Methylphenylpiracetam
- Names: IUPAC name 2-(5-Methyl-2-oxo-4-phenyl-pyrrolidin-1-yl)-acetamide

Identifiers
- CAS Number: 1301211-78-8^{ [ChemSpider]};
- 3D model (JSmol): Interactive image;
- ChEMBL: ChEMBL2391147;
- ChemSpider: 30831670;
- PubChem CID: 52912210;
- CompTox Dashboard (EPA): DTXSID601031901 ;

Properties
- Chemical formula: C_{13}H_{16}N_{2}O_{2}
- Molar mass: 232.283 g·mol^{−1}

= Methylphenylpiracetam =

Methylphenylpiracetam is a derivative of piracetam and a positive allosteric modulator of the sigma-1 receptor. It differs from phenylpiracetam by having a methyl group.

E1R is the (4R,5S) stereoisomer of methylphenylpiracetam that has been shown to have the greatest effect on the modulation of the sigma-1 receptor.

==Enantiomers==
The two R-configuration enantiomers, i.e. (4R,5S) and (4R,5R), of methylphenylpiracetam are more active positive allosteric modulators of the sigma-1 receptor than the two S-configuration enantiomers, i.e. (4S,5R) and (4S,5S).
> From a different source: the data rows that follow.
/-- An agent completes the word the group with this uid waits in: what `finish` does, at that moment. -/
def State.completeWait (s : State) (uid : Nat) : State :=
  match s.group? uid with
  | none => s
  | some h =>
    match h.resume with
    | none => (s.putGroup h.rouse).progress h.part h.ctx
    | some r =>
      let h := h.releaseAll r.rel
      let h := { h.endReplay with pc := pcBits r.next, dist := h.dist + r.space, lastSpace := r.space, resume := none, assist := none, took := [] }
      State.grant ((s.putGroup h.rouse).progress h.part h.ctx) h.quad

/-- Is the wait one that a word may only find again: its condition is tested when the word issues once more? Leaving it is no progress (R314). -/
def Wait.again : Wait → Bool
  | .kwait _ | .stall | .hold | .until_ _ => true
  | _ => false

/-- The group with this uid leaves a retry wait: its word issues again (R32). -/
def State.wake (s : State) (uid : Nat) : State :=
  match s.group? uid with
  | none => s
  | some h =>
    let s' := s.putGroup h.rouse
    if h.wait.again then s' else s'.progress h.part h.ctx

/-! ### Regions at issue (R266, R267, R153) -/

/-- Instructions that abort an open region before they execute. -/
def forbiddenInRegion (op : Nat) : Bool :=
  (op / 256 == 2 && !(([0x201, 0x202, 0x203, 0x204, 0x221, 0x222, 0x223, 0x224, 0x20A, 0x22A, 0x241, 0x242] : List Nat).contains op))
    || [0x3D0, 0x3D1, 0x3F3, 0x3EF, 0x3EE, 0x3EB, 0x3EC, 0x3ED, 0x3F9].contains op

/-- `acom` and `aabt` are not counted (R266). -/
def countedInRegion (op : Nat) : Bool := op != 0x241 && op != 0x242

/-- The cause with which the word aborts an open region at issue. -/
def regionBar (g : Group) (w : Word) : Option Nat :=
  match g.region with
  | none => none
  | some r => if forbiddenInRegion w.sh.op then some 10 else if countedInRegion w.sh.op && 256 ≤ r.count then some 8 else none

def Group.countInRegion (g : Group) (w : Word) : Group :=
  { g with region := g.region.map fun r => { r with now := g.dist, count := if countedInRegion w.sh.op then r.count + 1 else r.count } }

/-- The group as the body of its word finds it: registers taken for the names it writes (R106), the word counted in an open region (R266), pending paths aged (R21), and reads of unwritten names noted (R109). -/
def Group.begin (g : Group) (w : Word) (ex : Extra) : Group :=
  let h := (g.allocAll (w.allWrites ex).v).countInRegion w
  { h with paths := agePaths h.paths, uninit := h.uninit || (w.allReads g ex).v.any g.unwrittenV, wait := .none }

/-- Every word: what an open region forbids before the word executes (R267), the checks of R60 from PRIVILEGE on, the interlock, the allocation, then the body. -/
def issueWord (w : Word) (ex : Extra) (body : State → State × Flow) (s : State) : State :=
  match regionBar s.g w with
  | some cause => s.conclude w ex (s, .abort cause)
  | none => match issueFault s.g w ex with
    | some code => s.trap w code 0 0
    | none =>
      let wr := (w.allWrites ex).v
      let ns := (w.allReads s.g ex).append (w.allWrites ex)
      if s.g.interlocked ns then s.conclude w ex (s, .hold .waitStall (.until_ (.regs ns.v ns.k)))
      else if !s.canAlloc s.g wr then
        if s.g.inreg then s.conclude w ex (s, .abort 13) else s.conclude w ex (s, .hold .waitAlloc (.alloc (s.g.poolNames wr)))
      else s.conclude w ex (body { s with g := s.g.begin w ex })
| Enantiomer | σ_{1}R PAM effect % |
|---|---|
| erythro-(4R,5S) | 222 ± 37 |
| threo-(4R,5R) | 191 ± 23 |
| erythro-(4S,5R) | 141 ± 40 |
| threo-(4S,5S) | 147 ± 31 |

==Effects==
E1R enhances cognition and has efficacy against cholinergic dysfunction in mice without affecting locomotor activity. Pretreatment with E1R enhanced the σ_{1}R agonist PRE-084's stimulating effect and facilitated passive avoidance retention. It alleviated scopolamine-induced cognitive impairment. The cognition enhancing activity of E1R is higher than that of (R)-phenylpiracetam.

Because E1R had no effect on locomotor activity, it was found to be free of potential motor side effects.

== Legality ==
=== Australia ===
Methylphenylpiracetam is a schedule 4 substance in Australia under the Poisons Standard (February 2020). A schedule 4 substance is classified as "Prescription Only Medicine, or Prescription Animal Remedy – Substances, the use or supply of which should be by or on the order of persons permitted by State or Territory legislation to prescribe and should be available from a pharmacist on prescription."